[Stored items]
+++++

/-- `n` of `w` bits read as two's complement. -/
def asSigned (w n : Nat) : Int := if n % 2 ^ w < 2 ^ (w - 1) then (n % 2 ^ w : Nat) else (n % 2 ^ w : Nat) - (2 ^ w : Nat)

/-- The two's complement code of `z` in `w` bits. -/
def toCode (w : Nat) (z : Int) : Nat := (z % (2 ^ w : Nat)).toNat

/-- `z` clipped to `lo` to `hi`. -/
def clip (lo hi z : Int) : Int := max lo (min hi z)

/-- A truth value as a bit. -/
def bit (b : Bool) : Nat := if b then 1 else 0

/-- Bit `i` of a number. -/
def tb (n i : Nat) : Bool := n / 2 ^ i % 2 = 1

/-- A list of truth values as a bitmap, first at bit 0. -/
def bitmap (l : List Bool) : Nat :=
  match l with
  | [] => 0
  | b :: r => bit b + 2 * bitmap r

/-! ### Bytes -/

/-- `n` as `k` bytes, least significant first (R6). -/
def le (k n : Nat) : List Byte :=
  match k with
  | 0 => []
  | k + 1 => BitVec.ofNat 8 n :: le k (n / 256)

/-- `n` as `k` bytes, most significant first (R292). -/
def be (k n : Nat) : List Byte := (le k n).reverse

/-- A signed number as `k` bytes, least significant first. -/
def leInt (k : Nat) (z : Int) : List Byte := le k (toCode (8 * k) z)

/-- Bytes read as a number, least significant first. -/
def fromLe (l : List Byte) : Nat :=
  match l with
  | [] => 0
  | b :: r => b.toNat + 256 * fromLe r

/-- Bytes read as a number, most significant first. -/
def fromBe (l : List Byte) : Nat := fromLe l.reverse

/-- `k` bytes of `l` from `off`. -/
def slice (l : List Byte) (off k : Nat) : List Byte := (l.drop off).take k

/-- `k` bytes at `off` as a number, least significant first. -/
def rd (l : List Byte) (off k : Nat) : Nat := fromLe (slice l off k)

/-- `k` bytes at `off` as a signed number. -/
def rdInt (l : List Byte) (off k : Nat) : Int := asSigned (8 * k) (rd l off k)

/-- `l` with `bs` written at `off`. -/
def put (l : List Byte) (off : Nat) (bs : List Byte) : List Byte :=
  l.take off ++ bs ++ l.drop (off + bs.length)

/-- `n` zero bytes. -/
def zeros (n : Nat) : List Byte := List.replicate n 0

/-- A layout of `n` bytes: the fields at their offsets, every other byte zero. -/
def fields (n : Nat) (fs : List (Nat × List Byte)) : List Byte :=
  fs.foldl (fun l f => put l f.1 f.2) (zeros n)

/-- `l` made `n` bytes long with zero bytes, or cut. -/
def fit (n : Nat) (l : List Byte) : List Byte := (l ++ zeros (n - l.length)).take n

/-! ### Memory of bytes: an unlisted byte reads as zero (log 1) -/

/-- The byte at an address. -/
def memGet (m : List Host.Cell) (a : Nat) : Byte := Tab.get (fun _ => 0) m a

/-- `k` bytes from an address. -/
def memRead (m : List Host.Cell) (a k : Nat) : List Byte :=
  match k with
  | 0 => []
  | k + 1 => memGet m a :: memRead m (a + 1) k
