/-- The layout of a command's request parameters (Table 22-5, column Layout). Bytes of no row are reserved. -/
def layout (op : Nat) : List Row :=
  match op with
  -- DEVICE
  | 0x0001 => [par 0 1 0 63, rt 1 1 0 2 0, rt 2 1 0 1 0, rt 3 1 4 255 255, rt 4 4 64 65536 64,
      rt 8 8 0 0xFFFFFFFFFFFFF000 0, rtM 16 4 0x3FFFF 0, rt 20 1 0 3 0, rt 22 2 0 1000 0]
  | 0x0002 => [par 0 1 0 5, par 1 1 0x5A 0x5A, bulk 4 48]
  -- ACCORD
  | 0x0101 => [par 0 1 0 2, bulk 4 4, par 8 4 336 0x4000000, bulk 12 2, bulk 16 8, bulk 24 8, bulk 48 4032]
  | 0x0102 => [par 0 1 0 15]
  | 0x0103 => [par 0 1 0 15, bulk 4 4]
  | 0x0104 => [par 0 1 0 15]
  | 0x0105 => [par 0 1 0 1, parM 1 1 1, bulk 4 4]
  | 0x0107 => [par 0 1 0 15]
  | 0x0108 => [par 0 1 0 63]
  | 0x0109 => [bulk 0 2, bulk 2 2]
  | 0x010A => [bulk 0 1]
  | 0x010B => [par 0 1 0 95, par 1 1 0 1, bulk 4 4, par 8 2 1 4032]
  -- CARRIER
  | 0x0220 => [rt 0 2 1 100 10 .start, rt 2 1 0 50 2 .start, acc 3 1, acc 4 1, rtI 8 2 (-1024) 1023 0 .block,
      rtI 10 2 (-1024) 1023 0 .block, rtI 12 2 (-1024) 1023 0 .block, rtI 14 1 (-128) 127 0 .block,
      rtI 15 1 (-128) 127 0 .block, rtI 16 1 (-128) 127 0 .block, rtI 17 1 (-128) 127 0 .block] ++
      notchRows 20 ++ notchRows 28 ++ notchRows 36 ++ notchRows 44
  | 0x0221 => [rt 0 1 0 1 0]
  | 0x0223 => par 0 1 0 3 :: (List.range 64).map fun k => rtI (4 + 2 * k) 2 (-8192) 8191 0 .block
  | 0x0230 => [rtM 0 1 3 3 .tick, acc 1 1, acc 2 1, acc 3 1, rtI 4 4 (-400000) 400000 0 .search, rt 8 4 0 50000 0 .search,
      rtM 12 4 0x83838383 0x03020100 .block, rtI 16 2 (-1024) 1023 0 .block, rtI 18 2 (-1024) 1023 0 .block,
      rtI 20 2 (-1024) 1023 0 .block, rt 22 1 4 15 4 .tick, rt 23 1 8 64 8 .block, rt 24 2 10 10000 100 .tick,
      rt 26 1 0 1 0 .lock, rt 27 1 16 255 64 .proposal, rt 28 2 1 3600 30]
  | 0x0231 => [rt 0 1 0 1 0]
  | 0x0234 => [par 0 1 0 1]
  | 0x0235 => [par 0 1 2 2]
  | 0x0240 => [par 0 1 0 1, par 1 1 0 3]
  | 0x0241 => [rt 0 1 0 1 1 .tick, rtM 1 1 0xFF 0 .tick, rt 2 1 0 8 2 .tick, rt 4 2 1 3600 60 .tick,
      rtM 8 4 0x83838383 0x03020100 .block, acc 12 2]
  | 0x0242 => [par 0 1 0 1, par 1 1 0 3, par 2 1 0 3, par 4 2 0 255, par 6 2 0 239]
  | 0x0250 => [rt 0 1 0 2 0 .tick]
  -- FEC
  | 0x0300 => [acc 0 1, rt 1 1 0 1 1 .tick, rt 2 1 1 60 10 .epoch, rt 4 4 0x33D6BF95 0x3D4CCCCD 0x33D6BF95 .epoch,
      rt 8 4 0x33D6BF95 0x3D4CCCCD 0x33D6BF95 .epoch]
  | 0x0302 => [par 0 1 0 1]
  | 0x0305 => [par 0 1 0 1, par 1 1 0 1, bulk 4 4, bulk 8 4]
  -- LINE
  | 0x0400 => [rt 0 1 0 3 0 .frame, rt 1 1 0 3 0 .frame, rtM 2 2 0x7F 0 .tick, rt 4 1 1 100 15 .epoch,
      rt 5 1 2 10 7 .epoch, rt 6 2 1 1000 10 .slow, rt 8 2 1 65535 1 .slow,
      rt 12 4 0x33D6BF95 0x3D4CCCCD 0x33D6BF95 .slow]
  | 0x0401 => [par 0 1 0 1]
  | 0x0402 => [par 0 1 0 1, par 1 1 0 1, bulk 4 64]
  | 0x0404 => [rtM 0 1 3 0, rt 4 8 0 0xFFFFFFFFFFFFFFFF 0]
  -- TRIB/GROUP/PROT
  | 0x0500 => [par 0 1 0 127, rt 1 1 0 1 1, rt 2 1 0 1 0, rt 3 1 0 3 0 .frame, rtM 4 1 7 0 .tick, acc 8 1, acc 9 1,
      acc 10 2, acc 12 1]
  | 0x0501 => [par 0 1 0 127]
  | 0x0502 => [par 0 1 0 127, par 1 1 0 1, bulk 4 64]
  | 0x0503 => [rt 0 2 4 1000 10 .superframe]
  | 0x0505 => [par 0 1 0 32, acc 1 1, rt 2 1 0 1 1 .slow, rt 3 1 0 1 1 .slow, rt 4 2 0 100 0 .slow,
      rt 6 2 10 720 300 .slow, rt 8 1 0 1 0 .slow, rt 10 2 4 1000 20 .slow, acc 12 2, acc 14 2]
  | 0x0506 => [par 0 1 0 32, par 1 1 0 5]
  | 0x0507 => [par 0 1 0 32]
  -- CRYPTO
  | 0x0600 => [rt 0 1 0 1 0, rt 1 1 1 255 8, rt 2 2 0 65535 0]
  | 0x0601 => [par 0 1 0 1, bulk 1 1, bulk 2 1, bulk 4 4, bulk 8 40]
  -- OSTC
  | 0x0700 => [rt 0 1 0 1 0, rt 1 1 0 1 0 .tick, rt 2 1 5 40 10, rt 3 1 6 20 9 .tick, rt 4 2 32 256 64,
      rt 6 2 32 256 64, rt 8 1 0 1 1]
  | 0x0701 => [par 0 1 0 1, bulk 1 1, par 2 2 0 512, bulk 4 512]
  -- TIMING
  | 0x0800 => [par 0 1 0 12, rt 1 1 0 15 0 .slow, rt 2 1 0 255 14 .slow, rt 3 1 0 1 0 .slow,
      rt 4 4 1000 1000000000 10000000 .slow, rt 8 1 0 31 0 .slow, rt 10 2 1 1000 120 .slow,
      rt 12 4 1 1000000 1000 .slow, rtI 16 4 (-1000000000) 1000000000 0 .slow]
  | 0x0801 => [rt 0 1 0 1 0 .slow, rt 1 1 0 1 1 .slow, rt 2 2 1 600 10 .slow, rt 4 2 0 3600 300 .slow,
      rt 6 1 0 15 7 .slow, rt 8 4 1 1000000 100 .slow, rt 12 2 1 10000 50 .slow]
  | 0x0802 => [rt 0 1 0 13 6 .slow, rt 1 1 0 1 1 .slow, rt 2 1 0 13 8 .slow, rt 3 1 0 1 0 .slow,
      rt 4 4 1 1000000 100 .slow, rt 8 2 1 600 10 .slow, rt 10 2 10 3600 60 .slow, rt 12 4 0 1000000000 0 .slow,
      rt 16 4 0 100000 5000 .slow, rt 20 1 1 24 24 .slow]
  | 0x0803 => [par 0 1 0 6, bulk 1 1, bulk 4 4]
  | 0x0806 => [par 0 1 0 9, rt 1 1 0 1 0, rt 2 1 0 2 0, rtM 3 1 0xF 9, rt 4 8 1000000000 1500000000000000 10000000000000,
      rt 12 1 0 1 1, rtI 16 8 (-500000000000) 499999999999 0, rt 24 4 10 500000000 100000]
  | 0x0807 => [bulk 0 4, bulk 4 2]
  -- TTX
  | 0x0900 => [rt 0 1 0 1 0 .exchange, rt 1 1 0 2 0 .exchange, rt 2 2 1 1000 10 .epoch, rt 4 1 0 1 1 .exchange,
      rt 5 1 1 255 100 .exchange, rt 8 4 1 1000000 1000 .exchange]
  | 0x0901 => [rt 0 4 0 4000000000 0 .exchange, rt 4 4 0 4000000000 0 .exchange,
      rtI 8 4 (-2000000000) 2000000000 0 .exchange, rtI 12 4 (-2000000000) 2000000000 0 .exchange,
      rt 16 4 0 1675000 0 .exchange, rt 20 4 0 1675000 0 .exchange, rt 24 1 0 1 1 .exchange, par 25 1 0 1]
  | 0x0904 => [bulk 0 6]
  | 0x0905 => [par 0 1 0 31, rt 1 1 0 2 0, rt 2 1 0 3 0, rtM 3 1 7 7, rtI 4 4 (-10000) 10000 0]
  -- SENSE
  | 0x0A00 => [par 0 1 0 63, rt 1 1 0 1 0, rt 2 1 0 255 255 .tick, rt 4 1 0 31 0 .tick, rt 5 1 0 31 0 .tick,
      rt 6 1 0 31 0 .tick, rt 7 1 0 31 0 .tick, rt 8 1 0 31 0 .tick, rt 9 1 0 31 0 .tick, rt 10 2 1 1000 100,
      rt 12 2 1 50000 1 .epoch, rt 14 1 1 10 1 .epoch, rtM 15 1 0x3F 0, rt 16 1 0 15 10, rt 17 1 0 15 2, rt 18 1 0 15 8,
      rt 20 2 0 8192 8192, rt 22 2 0 8192 8192, rt 24 2 0 8192 8192, rt 26 2 0 8192 8192, rt 28 2 0 8192 8192,
      rt 30 2 0 8192 8192]
  | 0x0A01 => [par 0 1 0 63]
  | 0x0A02 => [par 0 1 0 63]
  | 0x0A03 => [par 0 1 0 63]
  | 0x0A04 => [bulk 0 1]
  -- MEM/LEQ/BLOTTER
  | 0x0B00 => [rt 0 4 0 0xFFFFFFFF 0, rt 4 4 0 0xFFFFFFFF 0, rt 8 4 0 0xFFFFFFFF 0, rt 12 4 0 0xFFFFFFFF 0]
  | 0x0B02 => [rt 0 1 0 1 1, rt 1 1 1 72 24]
  | 0x0B05 => [par 0 1 0 31, rt 1 1 0 7 0, rt 2 2 0 32767 0, rt 4 2 1 32768 32768, acc 6 2, rbo 8 4, rbo 12 4]
  | 0x0B06 => [par 0 1 0 7, rt 2 1 0 4 1, rt 3 1 0 255 0, rt 4 1 0 7 0, rt 5 1 1 15 12, rt 6 1 0 4 1, rt 7 1 0 255 0,
      rt 8 1 0 7 5, rt 9 1 0 15 3, rt 10 2 0 32767 0]
  | 0x0B07 => [par 0 1 0 15, rt 1 1 0 4 0, rt 2 1 0 4 0, rt 3 1 0 255 0, rtI 4 4 (-1000000000) 1000000000 0,
      rt 8 4 0 16777216 0, rt 12 1 0 255 0, rt 13 1 0 16 0]
  | 0x0B08 => [par 0 2 0 32767, rt 2 1 0 1 0, rt 3 1 0 15 0, rt 4 4 0 250000000 1000000, rt 8 4 5 0xFFFFFFFF 5,
      rt 12 1 0 1 0, rt 16 4 0 10000000 1000]
  | 0x0B09 => [par 0 2 0 32767]
  | 0x0B0A => [par 0 1 0 3, par 1 1 0 8, par 2 1 0 7, parM 3 1 0x3F, par 4 4 1 65536, bulk 8 8, bulk 16 8, bulk 24 2,
      par 26 1 0 63, par 27 1 0 1, bulk 28 8]
  | 0x0B0B => [bulk 0 1]
  | 0x0B0D => [par 0 1 0 3, par 1 1 0 1, bulk 2 1, bulk 8 8, bulk 16 4]
  | 0x0B0E => [par 0 1 0 3]
  | 0x0B0F => [par 0 1 0 3]
  -- HOSTLANE
  | 0x0C00 => [par 0 1 0 31, rt 1 1 0 1 1 .tick, acc 2 1, rt 3 1 0 3 0 .tick, rt 4 1 0 255 255 .tick, rt 5 1 0 2 0 .tick,
      rtI 6 1 (-16) 16 0 .tick, rtI 7 1 (-16) 16 (-4) .tick, rtI 8 1 (-16) 16 0 .tick, rt 9 1 8 24 16 .tick,
      rtM 10 1 7 4 .tick, rt 11 1 0 3 0 .tick]
  | 0x0C01 => [par 0 1 0 31]
  | 0x0C02 => [par 0 1 0 31, parM 1 1 7, par 2 1 16 40, bulk 4 4]
  | 0x0C03 => [par 0 1 0 31]
  | 0x0C04 => [par 0 1 0 7]
  | 0x0C05 => [bulk 0 1]
  -- STACK
  | 0x0D00 => [rtM 0 1 0xF 0xF .tick, rt 1 1 0 1 1 .tick, rt 2 1 0 1 0 .tick, rt 4 2 10 1000 100 .tick]
  | 0x0D02 => [par 0 1 0 3]
  -- CLOCK/POWER
  | 0x0E00 => [rt 0 3 0 0xFFFFFF 0xFF0100 .slow, rt 3 1 0 255 0 .slow,
      rt 4 1 0 3 0 .slow, rtM 5 1 3 3 .tick]
  | 0x0E02 => [par 0 1 1 8, par 1 1 0 7]
  -- FAULT
  | 0x0F00 => [bulk 0 2]
  | 0x0F01 => [bulk 0 2, bulk 2 1, rtM 4 2 0x3FF 0, rt 6 1 1 255 4 .tick, rt 8 2 1 65535 10000 .tick,
      rt 10 2 1 60000 1000 .tick]
  | 0x0F02 => [bulk 0 2, bulk 2 1]
  | 0x0F03 => [bulk 0 2, par 2 2 1 126]
  | 0x0F04 => [bulk 0 2, bulk 2 1, par 3 1 0 3]
  | 0x0F05 => [bulk 0 2, bulk 2 1, bulk 3 1, bulk 4 4, bulk 8 1, bulk 9 1]
  | 0x0F06 => [par 0 1 0 1, par 2 2 1 600]
  | 0x0F07 => [bulk 0 2, par 2 2 1 126]
  -- NVSTORE
  | 0x1002 => [par 0 4 0x44484254 0x44484254, par 4 2 1 1, bulk 6 2, bulk 8 2, bulk 10 2, par 12 1 0 8, bulk 13 1,
      par 14 1 0 1, parM 15 1 0xF1, bulk 16 4, bulk 20 4, par 24 4 0 0xC00000, par 28 1 0 2, bulk 32 8, bulk 40 4,
      bulk 44 4, par 48 4 0 65536, bulk 252 4]
  | 0x1003 => [bulk 0 4, par 4 2 0 4032, bulk 8 4032]
  | 0x1006 => [par 0 1 0 63]
  | 0x1007 => [bulk 0 4, par 4 2 0 4032, bulk 8 4032]
  | 0x1009 => [par 0 1 0 3, bulk 4 4]
  | 0x100A => [par 0 1 0 3, par 2 2 0 4032, bulk 4 4, bulk 8 8]
  | 0x100B => [par 0 1 0 0, parM 1 1 1, par 2 2 0 4032, bulk 4 4, bulk 8 8, bulk 16 4, bulk 24 4032]
  | 0x100C => [par 0 1 0 3, bulk 4 8]
  | 0x100D => [par 0 1 0xA5 0xA5]
  -- DIAG: R11 does not apply to DIAG_ECHO (R856)
  | 0x1100 => [bulk 0 4080]
  | _ => []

+++++

▶ _Your assignment_
Could you return exactly the lines above from the line with "par 1 1 0 5]" to the line with "rt 6 2 32 256 64, rt 8 1 0 1 1]", both included, and nothing else?

▶ _Answer section_
  | 0x0506 => [par 0 1 0 32, par 1 1 0 5]
  | 0x0507 => [par 0 1 0 32]
  -- CRYPTO
  | 0x0600 => [rt 0 1 0 1 0, rt 1 1 1 255 8, rt 2 2 0 65535 0]
  | 0x0601 => [par 0 1 0 1, bulk 1 1, bulk 2 1, bulk 4 4, bulk 8 40]
  -- OSTC
  | 0x0700 => [rt 0 1 0 1 0, rt 1 1 0 1 0 .tick, rt 2 1 5 40 10, rt 3 1 6 20 9 .tick, rt 4 2 32 256 64,
      rt 6 2 32 256 64, rt 8 1 0 1 1]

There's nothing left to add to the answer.